**Prompt**
Go over the records and copy every line with the string "RequestBody".

**Records to use**
-- ==== Sys2Proof/Machine/State.lean ====
section
/-!
DEFINITION. The state of the Avelow 816, block by block (00_scope.md, "Blocks"), as plain data, with the values it
holds right after power-up from an erased image.

Each block's structure lists the state its chapter gives it. The fields marked MODEL'S OWN are not the manual's:
they say which of a link frame's events are still to be taken (assumption 1) and count free choices.
-/

namespace Sys2Proof.Machine

/-- The faults of the part: none. Every command of the table has an effect, a refusal by a result code included
(R177), so no step of the model stops with a fault. -/
inductive Fault where
deriving DecidableEq, Repr

/-- The refusals of the model. -/
inductive Refusal where
  /-- Raised by an arm of `exec` whose command has no meaning yet (none is left): safe, the run stops. -/
  | notModelled (mnemonic : String)
deriving DecidableEq, Repr

/-! ## Names shared by the blocks -/

/-- The states of a screen (R2). -/
inductive ScreenState where
  | offline | idle | preshow | feature | safe
deriving DecidableEq, Repr

/-- The cause a STATE report carries (R4). -/
inductive StateCause where
  | request (tag : Byte)
  | cue (entry : Fin 256)
  | alarm (entry : Fin 256)
  | link
deriving DecidableEq, Repr

/-- The SAFE cause of a screen record (R2). -/
inductive SafeCause where
  | command
  | alarm (entry : Fin 256)
  | link
deriving DecidableEq, Repr

/-- The origin of an apply or of an action: a request's tag or a cue's entry number (R8, R77, R179). -/
inductive Origin where
  | request (tag : Byte)
  | cue (entry : Fin 256)
deriving DecidableEq, Repr

/-- The lock state of a port (R27). -/
inductive Lock where
  | lost | locked
deriving DecidableEq, Repr

/-- The state of an amplifier line (R105, R106). -/
inductive LineState where
  | ok | opened | short | unknown
deriving DecidableEq, Repr

/-- The tier of an alarm entry (R98). -/
inductive Tier where
  | normal | warn | trip
deriving DecidableEq, Repr

/-- The source of the format in use (R44). -/
inductive FormatSource where
  | forced | descriptor | default
deriving DecidableEq, Repr

/-- An edge of a booth input line (R132). -/
inductive Edge where
  | rise | fall
deriving DecidableEq, Repr

/-- The value of a show clock (R118). -/
structure ClockValue where
  hours : Nat
  minutes : Nat
  seconds : Nat
  frames : Nat
deriving DecidableEq, Repr

/-- A ramp record (R15). -/
structure Ramp where
  start : Nat
  target : Nat
  length : Nat
  position : Nat
deriving DecidableEq, Repr

/-- A ramp at rest at a value (R20). -/
def Ramp.rest (value length : Nat) : Ramp := ⟨value, value, length, length⟩

/-! ## Actions, requests, replies, reports and triggers -/

/-- The operations of a LINE action (R138). -/
inductive LineOp where
  | low | high | pulse | train
deriving DecidableEq, Repr

/-- The operations of a CLOCK action (R123). -/
inductive ClockOp where
  | run | stop | zero
deriving DecidableEq, Repr

/-- The operations of a TIMER action (R128). -/
inductive TimerOp where
  | start | stop
deriving DecidableEq, Repr

/-- An action code as its kind field decodes it (R156, R190). -/
inductive Action where
  | state (target : BitVec 3)
  | safe
  | level (preset : Fin 8) (ramp : Fin 4)
  | mute (on : Bool)
  | format (format : Fin 16)
  | release
  | apply
  | safepoint
  | line (line : Fin 16) (op : LineOp)
  | clock (op : ClockOp)
  | timer (timer : Fin 2) (op : TimerOp)
  | report (code : Byte)
  /-- a kind that names no action (R191) -/
  | unnamed (kind : Fin 16)
deriving DecidableEq, Repr

/-- The outcome of an action (R156, R157, R158). -/
inductive ActionOutcome where
  | done | deferred | state | noSpace | lineMode | notSet | badAction | cascadeCut
deriving DecidableEq, Repr

/-- A QUERY by its kind (R180). -/
inductive Query where
  | device
  | screen (screen : Byte)
  | channel (screen channel : Byte)
  | alarm (entry : Fin 256)
  | cue (entry : Fin 256)
  | pool
  /-- a kind code that names no kind -/
  | unnamed
deriving DecidableEq, Repr

/-- What a request message asks, read from its TYPE and fields (R178, R186). -/
inductive RequestBody where
  | tableWrite (page word : Byte) (data : List Word)
  | tableRead (page word count : Byte)
  | screenState (screen target : Byte)
  | screenAction (screen : Byte) (action : Action)
  | level (screen : Byte) (value : BitVec 16) (ramp : Byte)
  | clockLoad (screen hours minutes seconds frames run : Byte)
  | timerSet (screen timer base : Byte) (count : BitVec 16) (reload : Byte)
  | acknowledge (first last : Byte)
  | resume (screen : Byte)
  | cueArm (entry : Fin 256) (setting : Byte)
  | query (query : Query)
  | preserve
  | restore
  | reset
  /-- a TYPE that names no request (R177) -/
  | badKind
  /-- a LENGTH its type and fields do not give (R177), of a SCREEN ACTION or of another request -/
  | badLength (screenAction : Bool)
deriving DecidableEq, Repr

/-- A complete request message (R176). -/
structure Request where
  tag : Byte
  body : RequestBody
deriving DecidableEq, Repr

/-- The result codes of a reply (R177). -/
inductive ResultCode where
  | ok | accepted | badKind | badLength | range | locked | inUse | busy | state | noSpace | tripActive | deferred
deriving DecidableEq, Repr

/-- A reply waiting in the reply part (R187). -/
structure Reply where
  tag : Byte
  result : ResultCode
  data : List Byte
deriving DecidableEq, Repr

/-- The event a trigger carries (R148). -/
inductive TriggerEvent where
  | clock (screen : Fin 8) (value : ClockValue)
  | timer (screen : Fin 8) (timer : Fin 2)
  | input (line : Fin 16) (edge : Edge) (screenTag : Fin 8)
  | alarm (screen : Fin 8) (entry : Fin 256) (tier : Tier)
  | state (screen : Fin 8) (state : ScreenState)
deriving DecidableEq, Repr

/-- A trigger with its cascade depth (R148). -/
structure Trigger where
  event : TriggerEvent
  depth : Nat
deriving DecidableEq, Repr

/-- The source of an alarm entry (R97). -/
inductive AlarmSource where
  | peak | average | screenMax | floor | line
deriving DecidableEq, Repr

/-- The value an entry was compared with: a level or a line state (R98). -/
inductive AlarmValue where
  | level (steps : Nat)
  | line (state : LineState)
deriving DecidableEq, Repr

/-- The outcome of a swap (R74). -/
inductive SwapOutcome where
  | done | noSpace
deriving DecidableEq, Repr

/-- What an APPLY report says of a swap, counted at its swap moment (R77). -/
structure SwapResult where
  outcome : SwapOutcome
  activeBank : Fin 2
  held : Nat
  needed : Nat
  free : Nat
deriving DecidableEq, Repr

/-- One action of a CUE report: kind field, outcome and user code (R160, R189). -/
structure ActionRecord where
  kind : Nat
  outcome : ActionOutcome
  code : Byte
deriving DecidableEq, Repr

/-- The reports (R183, R189), less their LOST flag. -/
inductive Report where
  | alarm (entry : Fin 256) (screen : Fin 8) (channel : Nat) (source : AlarmSource) (fall : Bool)
      (old new : Tier) (value : AlarmValue) (warnSeen tripSeen forced : Bool)
  | cue (origin : Origin) (screen : Fin 8) (trigger : Option Trigger) (clock : ClockValue) (overrun : Bool)
      (actions : List ActionRecord)
  | state (screen : Fin 8) (old new : ScreenState) (cause : StateCause)
  | format (screen : Fin 8) (previous new : Fin 16) (format : Fin 16) (source : FormatSource)
  | apply (screen : Fin 8) (origin : Origin) (result : SwapResult)
  | store (restore : Bool) (badImage : Bool) (tag : Byte) (imageValid : Bool)
  | link (port : PortId) (new other : Lock)
deriving DecidableEq, Repr

/-- A report in the report part, with its LOST flag (R182). -/
structure QueuedReport where
  lost : Bool
  report : Report
deriving DecidableEq, Repr

/-! ## Link interface (LI) -/

/-- A port: its lock state and its two runs (R27). -/
structure Port where
  lock : Lock
  intactRun : Nat
  failureRun : Nat
deriving DecidableEq, Repr

/-- The states of the control-lane receiver (R175). -/
inductive ReceiverState where
  | hunt | length | body | check
deriving DecidableEq, Repr

/-- The control-lane receiver: its state and the bytes since the SYNC, that byte first (R175). -/
structure Receiver where
  state : ReceiverState
  assembly : List Byte
deriving DecidableEq, Repr

/-- The position of the reply-lane sender: the message it is sending, none when empty, and the index of the next
byte of it (R23). -/
structure Sender where
  message : List Byte
  index : Nat
deriving DecidableEq, Repr

/-- What the link interface hands the decode engine for a screen's descriptor (R35). -/
inductive DescriptorResult where
  | unmapped
  | none
  | code (format : Fin 16)
deriving DecidableEq, Repr

/-- An upstream frame that has arrived (R22). -/
structure Arrival where
  slots : List InSlot
  first : Byte
  second : Byte
deriving DecidableEq, Repr

/-- One outbound slot of the downstream frame (R24). -/
structure OutSlot where
  sample : Sample
  valid : Bool
deriving DecidableEq, Repr

/-- The two bytes the processor sends in a link frame on the reply lane (R23), or in the lane positions of the downstream
frame (R24). -/
structure LaneBytes where
  first : Byte
  second : Byte
deriving DecidableEq, Repr

structure LinkInterface where
  up : Port
  down : Port
  receiver : Receiver
  sender : Sender
  /-- the sixteen source channels of each screen, as gathered in this link frame (R34) -/
  sources : Tab 8 (Tab 16 Sample)
  /-- the descriptor result of each screen, as gathered in this link frame (R35) -/
  descriptors : Tab 8 DescriptorResult
  /-- the outbound slots of the downstream frame last sent (R24, R36) -/
  outSlots : Tab 128 OutSlot
  /-- the two lane bytes of the downstream frame last sent (R24) -/
  downLane : LaneBytes
  /-- the reply-lane bytes last sent (R23) -/
  outLane : LaneBytes
  /-- MODEL'S OWN: an intact upstream frame whose lock state is still to be settled (R27) -/
  arrival : Option Arrival
  /-- MODEL'S OWN: a rack status word whose port's lock state is still to be settled (R27) -/
  rackWord : Option (BitVec 16)
  /-- MODEL'S OWN: the upstream frame of this link frame has been classified -/
  upSeen : Bool
  /-- MODEL'S OWN: the downstream return frame of this link frame has been classified -/
  downSeen : Bool
  /-- MODEL'S OWN: this link frame's work has been done -/
  worked : Bool
deriving DecidableEq, Repr

/-! ## Control interpreter (CI) -/

structure Interpreter where
  requests : List Request
  replies : List Reply
  reports : List QueuedReport
  reportLost : Bool
deriving DecidableEq, Repr

/-! ## Table store (TS) -/

/-- The words of a store: strictly rising addresses, none with the value 0 that an unlisted address reads as. -/
abbrev Memory := List (Nat × Word)

/-- The nonvolatile image (R171). -/
structure Image where
  pages : Memory
  checkWord : Word
  complete : Bool
deriving DecidableEq, Repr

inductive StoreState where
  | idle | preserving | restoring
deriving DecidableEq, Repr

inductive StartOrigin where
  | defaults | restored
deriving DecidableEq, Repr

structure TableStore where
  words : Memory
  image : Image
  imageValid : Bool
  state : StoreState
  elapsed : Nat
  /-- the tag of the request whose preserve or restore is in progress, 0 in IDLE (R172, R173) -/
  requestTag : Byte
  startOrigin : StartOrigin
deriving DecidableEq, Repr

/-! ## Screen controller (SC) -/

/-- The screen record (R2). -/
structure ScreenRecord where
  state : ScreenState
  resume : Option ScreenState
  cause : Option SafeCause
  activeBank : Fin 2
  pendingApply : Option Origin
  fader : Ramp
  mute : Ramp
  safeRamp : Ramp
  dip : Ramp
deriving DecidableEq, Repr

/-! ## Decode engine (DE) -/

/-- A new descriptor code being watched (R39). -/
structure Candidate where
  code : Fin 16
  run : Nat
deriving DecidableEq, Repr

/-- A profile being faded in (R39). -/
structure Incoming where
  profile : Fin 16
  position : Nat
deriving DecidableEq, Repr

/-- The decode record (R39). -/
structure DecodeRecord where
  accepted : Fin 16
  candidate : Option Candidate
  forced : Option (Fin 16)
  current : Option (Fin 16)
  incoming : Option Incoming
  pending : Option (Fin 16)
  envL : Nat
  envR : Nat
  envS : Nat
  envD : Nat
  steering : Nat
  /-- the format in use decided in the last link frame worked (R44), which the report of R56 carries -/
  usedFormat : Fin 16
  /-- its source (R44) -/
  usedSource : FormatSource
  /-- MODEL'S OWN: the screen was enabled in this link frame, whose work is still to give its profile (R57) -/
  justEnabled : Bool
deriving DecidableEq, Repr

/-! ## Equaliser (EQ) -/

/-- The history set of one section position (R64). -/
structure History where
  x1 : Sample
  x2 : Sample
  y1 : Sample
  y2 : Sample
deriving DecidableEq, Repr

/-- A channel of the equaliser: its history sets, the inputs its delay line took since it was last cleared (newest
first, at most 256 a page), and its page list (R64, R65, R67). -/
structure EqChannel where
  sections : Tab 6 History
  line : List Sample
  pages : List (Fin 512)
deriving DecidableEq, Repr

inductive DipPhase where
  | fall | rise
deriving DecidableEq, Repr

/-- A waiting origin: reported always, or on failure only (R73, R76). -/
structure Waiting where
  origin : Origin
  always : Bool
deriving DecidableEq, Repr

/-- The dip record (R73): its swap outcome, with the counts of the swap moment (DEDUCED, assumption 14, safe), is absent in
FALL. -/
structure Dip where
  phase : DipPhase
  swap : Option SwapResult
  waiting : List Waiting
deriving DecidableEq, Repr

structure Equaliser where
  channels : Tab 8 (Tab 16 EqChannel)
  free : List (Fin 512)
  dips : Tab 8 (Option Dip)
deriving DecidableEq, Repr

/-! ## Output stage (OS) -/

/-- A channel of the output stage: its protect ramp, meter registers and last levels, and its results in flight,
newest first, at most 32 (R37, R81). -/
structure OutChannel where
  protect : Ramp
  peak : Nat
  average : Nat
  lastPeak : Nat
  lastAverage : Nat
  flight : List Sample
deriving DecidableEq, Repr

structure OutputStage where
  channels : Tab 8 (Tab 16 OutChannel)
  /-- each screen's effective gain as formed in the last link frame it was worked on (R93) -/
  gains : Tab 8 Nat
  window : Nat
  /-- MODEL'S OWN: this link frame is a window end still to be taken -/
  windowDue : Bool
deriving DecidableEq, Repr

/-! ## Alarm monitor (AM) -/

inductive Evaluation where
  | evaluated | skipped | held
deriving DecidableEq, Repr

/-- The runtime record of an alarm entry (R98). -/
structure AlarmRecord where
  tier : Tier
  warnSeen : Bool
  tripSeen : Bool
  warnCount : Nat
  tripCount : Nat
  lastValue : AlarmValue
  lastEvaluation : Evaluation
deriving DecidableEq, Repr

/-- The line state and age of an outbound slot (R106). -/
structure SlotLine where
  state : LineState
  age : Nat
deriving DecidableEq, Repr

structure AlarmMonitor where
  entries : Tab 256 AlarmRecord
  /-- each channel's line state as derived at the last scan (R107) -/
  lines : Tab 8 (Tab 16 LineState)
  slots : Tab 128 SlotLine
  /-- each channel's protect target (R111) -/
  targets : Tab 8 (Tab 16 Nat)
  /-- each booth output line's annunciator demand (R113) -/
  demands : Tab 16 Bool
deriving DecidableEq, Repr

**Response to the exercise**
inductive RequestBody where
  body : RequestBody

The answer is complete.